Directions
Two lines in the data below mark the range: the one with "O10, Taking an" and the one with "the step writes". Return both, along with every line between them, exactly.

*** Block opens ***

-- ==== Sys2Proof/Certificates/Slice0/Obligations.lean ====
section
/-! DEFINITION. The statements for the provers. Each docstring names the rules of spec/ it formalises; no statement rests on
a free value, a program or a run. -/

open Sys2Proof Sys2Proof.Machine

/-- O1, Decoding an encoded instruction gives it back. For every constructor with every operand value, decoding its
encoding gives exactly it with no byte left; and for every constructor but the bare escape row, whatever bytes
follow the encoding are left over unread. (derived, R101, R102, R103, R104, R106, R107.) -/
def Obligations.DecodeInvertsEncode : Prop :=
  (∀ i : Instr, decode (encode i) = .ok (i, [])) ∧
  ∀ (i : Instr) (rest : List Byte), i ≠ .prefixCb → decode (encode i ++ rest) = .ok (i, rest)

/-- O2, Whatever is decoded is the encoding of what was decoded. If a byte sequence decodes to an instruction with some
bytes left, the sequence is that instruction's encoding followed by those bytes: no two byte sequences mean one
instruction, and no bit is dropped. (derived, R101, R103, R104.) -/
def Obligations.EncodeInvertsDecode : Prop :=
  ∀ (bs : List Byte) (i : Instr) (rest : List Byte), decode bs = .ok (i, rest) → bs = encode i ++ rest

/-- O3, The primary table is the one its bit fields describe. For every opcode byte but the escape and every two bytes
after it, the decoder answers an instruction whose form is the one the fields x, y, z, p, q of the opcode give, with
d8, r8, a8 = byte 1 and d16, a16 = byte 2 and byte 1, and consumes as many bytes as that form has. It rests on the
spec's own decision: the opcode map D13. (derived, R101, R102, R103, R106.) -/
def Obligations.PrimaryTableByFields : Prop :=
  ∀ (op b1 b2 : Byte) (rest : List Byte), op ≠ 0xCB →
    ∃ i, i.form = primaryForm op b1 b2 ∧
      decode (op :: b1 :: b2 :: rest) = .ok (i, (op :: b1 :: b2 :: rest).drop (primaryForm op b1 b2).bytes.length)

/-- O4, The secondary table by its fields, with its costs. For every second byte op2, 0xCB op2 is one two-byte
instruction; its form is the one op2[7:6], op2[5:3] and op2[2:0] give; executing it always answers a next state
whose cost is 8 for a register operand, 12 for BIT b,(HL) and 16 for every other (HL) form. Completion of all 256
secondary constructors. It rests on the spec's own decisions: the opcode map D13 and the costs D4. (derived, R107.) -/
def Obligations.SecondaryTableByFields : Prop :=
  ∀ (op2 : Byte) (rest : List Byte),
    decode (0xCB :: op2 :: rest) = .ok (secondaryRow op2, rest) ∧
    (secondaryRow op2).form = secondaryForm op2 ∧
    ∀ s : State, ∃ t, exec (secondaryRow op2) s = .next t ∧
      t.cost = if op2.extractLsb' 0 3 = 6 then (if op2.extractLsb' 6 2 = 1 then 12 else 16) else 8

/-- O5, Words written out bit by bit decode to the instructions they stand for. One word of each of several families,
its bits taken from the rule's encoding line, decodes to that instruction. (derived, R102, R103, R106, R107.) -/
def Obligations.SampleWordsDecode : Prop :=
  decode [0b01_000_111] = .ok (.ldBA, []) ∧
  decode [0b00_110_110, 0x42] = .ok (.ldMemHlD8 0x42, []) ∧
  decode [0b00_10_0001, 0x34, 0x12] = .ok (.ldHlD16 0x1234, []) ∧
  decode [0b10_011_100] = .ok (.sbcAH, []) ∧
  decode [0b00_11_1001] = .ok (.addHlSp, []) ∧
  decode [0b11001011, 0b01_111_100] = .ok (.cbBit7H, []) ∧
  decode [0b110_01_100, 0x34, 0x12] = .ok (.callZA16 0x1234, []) ∧
  decode [0b11_101_111] = .ok (.rst28, [])

/-- O6, The eleven unassigned opcodes, and only they, fault. An instruction's form is an unassigned one exactly if its
encoding is one byte among the eleven opcodes rule R105 lists. Executing one always faults with that opcode byte and
the address before the program counter (the address it was fetched from). No other instruction faults, and no
instruction faults otherwise. A running machine that takes no interrupt and finds such a byte, unclaimed by a
handler, at its program counter faults with that byte and that address. It rests on the spec's own decision: D14.
(derived, R105, R270.) -/
def Obligations.UnassignedOpcodesFault : Prop :=
  (∀ op : Byte, (∃ i : Instr, encode i = [op] ∧ i.form = .unassigned op) ↔ op ∈ unassignedOpcodes) ∧
  (∀ (i : Instr) (op : Byte) (s : State), i.form = .unassigned op →
    op ∈ unassignedOpcodes ∧ encode i = [op] ∧ exec i s = .fault (.illegalOpcode op (s.cpu.pc - 1))) ∧
  (∀ (i : Instr) (s : State) (r : Fault), exec i s = .fault r →
    ∃ op, op ∈ unassignedOpcodes ∧ i.form = .unassigned op ∧ r = .illegalOpcode op (s.cpu.pc - 1)) ∧
  ∀ (s : State) (op : Byte), op ∈ unassignedOpcodes → s.cpu.run = .running →
    s.bus.forwardsTo addrInterruptFlag = none → s.cpu.ime = false ∨ s.pending = 0 →
    s.bus.forwardsTo s.cpu.pc = none → s.bus.rawRead s.cpu.pc = op →
    step s = .fault (.illegalOpcode op s.cpu.pc)

/-- O7, A step runs the decoded instruction. When the machine is running, no interrupt is taken (IME is false or nothing
enabled is pending) and the n bytes at the program counter, none of them claimed by a handler, decode to an
instruction, the step is that instruction's meaning in the state with the program counter moved past them; then a
pending enable that was pending before the instruction and is still pending takes effect. It rests on the spec's own
decision: D16. (derived, R101, R274, R275.) -/
def Obligations.StepRunsDecoded : Prop :=
  ∀ (s : State) (n : Nat) (i : Instr),
    s.cpu.run = .running → s.bus.forwardsTo addrInterruptFlag = none → s.cpu.ime = false ∨ s.pending = 0 →
    s.codeUnclaimed n → decode (s.codeBytes n) = .ok (i, []) →
    step s =
      match exec i { s with cpu := { s.cpu with pc := s.cpu.pc + BitVec.ofNat 16 n } } with
      | .next t =>
        .next (if s.cpu.eiDelay ∧ t.cpu.eiDelay then
          { t with cpu := { t.cpu with ime := true, eiDelay := false } } else t)
      | .fault r => .fault r
      | .refused r => .refused r

/-- O8, The escape row fetches a second byte and runs its secondary instruction. Executing the bare escape row is
fetching one more byte through the bus and executing the secondary table's instruction of that byte, the effect rule
R101 gives the escape byte in a step; it always answers a next state. The escape byte is not an instruction by
itself (R104): that the bare row is a constructor with a meaning of its own is the model's choice (DESIGN CHOICE,
log entry 10). (derived, R101, R104.) -/
def Obligations.EscapeRunsSecondary : Prop :=
  ∀ s : State,
    exec .prefixCb s =
      exec (secondaryRow (s.bus.read s.cpu.pc).1)
        { s with cpu := { s.cpu with pc := s.cpu.pc + 1 }, bus := (s.bus.read s.cpu.pc).2 } ∧
    ∃ t, exec .prefixCb s = .next t

/-- O9, A halted machine idles until an enabled interrupt is pending, then wakes in the same step. With both bytes read
through the bus, IE first: if IE & IF & 0x1F is 0 a halted step changes nothing (but what a handler of IF did to the
bus) and costs 4; otherwise the step is the step of the same machine running, whatever IME is: it dispatches or
executes the instruction at PC. It rests on the spec's own decision: D18. (derived, R273.) -/
def Obligations.HaltedStep : Prop :=
  ∀ s : State, s.cpu.run = .halted →
    let e := s.bus.read addrInterruptEnable
    let f := e.2.read addrInterruptFlag
    (e.1 &&& f.1 &&& 0x1F = 0 → step s = .next { s with bus := f.2, cost := 4 }) ∧
    (e.1 &&& f.1 &&& 0x1F ≠ 0 → step s = step { s with cpu := { s.cpu with run := .running } })

/-- O10, Taking an interrupt. If IME is true and n is the lowest set bit of IE & IF & 0x1F (both read through the bus),
the step writes IF with bit n cleared, clears IME, pushes PC high byte first at SP-1 and SP-2, goes to 0x0040 + 8n,
runs, and costs 20. Registers and flags are unchanged. It rests on the spec's own decision: D17. (derived, R276.) -/
def Obligations.DispatchEntry : Prop :=
  ∀ (s : State) (n : Nat), s.cpu.ime = true →
    let e := s.bus.read addrInterruptEnable
    let f := e.2.read addrInterruptFlag
    n < 5 → (e.1 &&& f.1 &&& 0x1F).getLsbD n = true → (∀ m, m < n → (e.1 &&& f.1 &&& 0x1F).getLsbD m = false) →
    step s = .next
      { cpu := { s.cpu with
          run := .running, ime := false, sp := s.cpu.sp - 2, pc := BitVec.ofNat 16 (0x0040 + 8 * n) }
        bus := ((f.2.write 0xFF0F (f.1 &&& ~~~((1 : Byte) <<< n))).write (s.cpu.sp - 1)
          (s.cpu.pc.extractLsb' 8 8)).write (s.cpu.sp - 2) (s.cpu.pc.extractLsb' 0 8)
        cost := 20 }

/-- O11, The lowest-numbered pending source is taken, the others stay pending. With IF and the two stack addresses
unclaimed and not the address of IF itself: if IME is true and some enabled source is pending, the step answers a
next state whose PC is the vector of the lowest-numbered one, and IF afterwards is what it was with only that bit
cleared. It rests on the spec's own decision: D17. (derived, R272, R275, R277.) -/
def Obligations.LowestSourceFirst : Prop :=
  ∀ s : State, s.cpu.ime = true → s.pending ≠ 0 →
    s.bus.forwardsTo addrInterruptFlag = none → s.bus.forwardsTo (s.cpu.sp - 1) = none →
    s.bus.forwardsTo (s.cpu.sp - 2) = none → s.cpu.sp - 1 ≠ addrInterruptFlag → s.cpu.sp - 2 ≠ addrInterruptFlag →
    ∃ n t, n < 5 ∧ s.pending.getLsbD n = true ∧ (∀ m, m < n → s.pending.getLsbD m = false) ∧
      step s = .next t ∧ t.cpu.pc = BitVec.ofNat 16 (0x0040 + 8 * n) ∧
      ∀ k, k < 8 → (t.bus.rawRead addrInterruptFlag).getLsbD k =
        if k = n then false else (s.bus.rawRead addrInterruptFlag).getLsbD k

/-- O12, A pending enable lasts one instruction. In a running machine with an enable pending and IME false, a step that
answers a next state leaves no enable pending, and leaves IME false if the instruction it ran was DI and true
otherwise. It rests on the spec's own decision: D16. (derived, R18, R253, R254, R274.) -/
def Obligations.EnableTakesEffectNextStep : Prop :=
  ∀ (s t : State) (n : Nat) (i : Instr), s.cpu.run = .running → s.cpu.eiDelay = true → s.cpu.ime = false →
    s.bus.forwardsTo addrInterruptFlag = none → s.codeUnclaimed n → decode (s.codeBytes n) = .ok (i, []) →
    step s = .next t →
    t.cpu.eiDelay = false ∧ t.cpu.ime = if i = .di then false else true

/-- O13, The invariant holds at reset. Every buffer is in canonical form and has its size, the banking state is one its
controller allows, the guard is idle, and no enable is pending while IME is true. The reset values it rests on are
the spec's (its decisions D5, D7; log entries 1 to 3). (derived, R18, R20, R23, R31, R70.) -/
def Obligations.InvariantAtReset : Prop :=
  State.Inv State.reset

/-- O14, Every step keeps the invariant. From every state that meets the invariant, whatever program, handlers and
parameters it has, a step that answers a next state answers one that meets it: canonical buffers of the right sizes,
ROM bank indices with nonzero low five bits, frozen banking without a controller, the guard idle, and a pending
enable only while IME is false. (derived, R18, R20, R23, R26, R58, R70, R75.) -/
def Obligations.InvariantKeptByStep : Prop :=
  ∀ s t : State, s.Inv → step s = .next t → t.Inv

/-- O15, No step changes the ROMs, the parameters, the gates, the handler table or the controller kind. From every
state, a step that answers a next state leaves both ROM images, every session parameter, both access gates, the
handler table and the controller kind as they were, handlers included: only the host changes them. (derived, R22,
R24, R33, R45, R66, R70.) -/
def Obligations.HostSideUntouched : Prop :=
  ∀ s t : State, step s = .next t →
    t.bus.hostSide = s.bus.hostSide ∧ t.bus.mbc.kind = s.bus.mbc.kind

/-- O16, The boot latch never comes back and the serial log only grows. A step from a state whose boot latch is clear
leaves it clear; the serial log before a step is a prefix of the one after. It rests on the spec's own decision:
D23. (derived, R21, R25, R60, R61.) -/
def Obligations.BootLatchAndLogOneWay : Prop :=
  ∀ s t : State, step s = .next t →
    (s.bus.booting = false → t.bus.booting = false) ∧ s.bus.serialLog <+: t.bus.serialLog

/-- O17, A step always has a next state, but for the fault of an unassigned opcode. From every state a step answers a
next state, or faults with one of the eleven unassigned opcodes; it never refuses, and no other fault is reachable.
It rests on the spec's own decision: D14. (derived, R105, R270, R271, R280.) -/
def Obligations.OnlyUnassignedOpcodesFault : Prop :=
  ∀ s : State, (∃ t, step s = .next t) ∨
    ∃ op addr, op ∈ unassignedOpcodes ∧ step s = .fault (.illegalOpcode op addr)

/-- O18, Every step costs 4, 8, 12, 16, 20 or 24 cycles. The cost of every step that answers a next state is a positive
multiple of four of at most 24. It rests on the spec's own decisions: D4, D17, D18. (derived, R106, R107, R108,
R273, R276, R297.) -/
def Obligations.StepCosts : Prop :=
  ∀ s t : State, step s = .next t → t.cost ∈ [4, 8, 12, 16, 20, 24]

/-- O19, Without a controller the banking state never changes. If CART_TYPE selects no controller and the banking
registers are at their reset values, every write to the ROM range leaves the address space as it was, and every step
leaves the whole banking state as it was. It rests on the spec's own decision: D9. (derived, R73.) -/
def Obligations.NoControllerFrozen : Prop :=
  (∀ (b : Bus) (a : Word) (v : Byte), b.mbc.kind = .none → a.toNat < 0x8000 → b.write a v = b) ∧
  ∀ s t : State, s.bus.mbc.kind = .none → s.bus.mbc.Allowed → step s = .next t → t.bus.mbc = s.bus.mbc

*** Block closes ***

Task solution
/-- O10, Taking an interrupt. If IME is true and n is the lowest set bit of IE & IF & 0x1F (both read through the bus),
the step writes IF with bit n cleared, clears IME, pushes PC high byte first at SP-1 and SP-2, goes to 0x0040 + 8n,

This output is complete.